Your instructions => An exact copy of every record is required.

Collected data entries =>
◆ ◆ ◆ ◆ ◆ ◆ ◆

-- ==== Sys2Proof/Machine/Dispatch.lean ====
section
/-!
DEFINITION. The meaning of every instruction and event: one arm per constructor of Instr, one direct call of its meaning.
-/

namespace Sys2Proof.Machine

◆ ◆ ◆ ◆ ◆ ◆ ◆

Finished exercise =>
-- ==== Sys2Proof/Machine/Dispatch.lean ====
section
/-!
DEFINITION. The meaning of every instruction and event: one arm per constructor of Instr, one direct call of its meaning.
-/

namespace Sys2Proof.Machine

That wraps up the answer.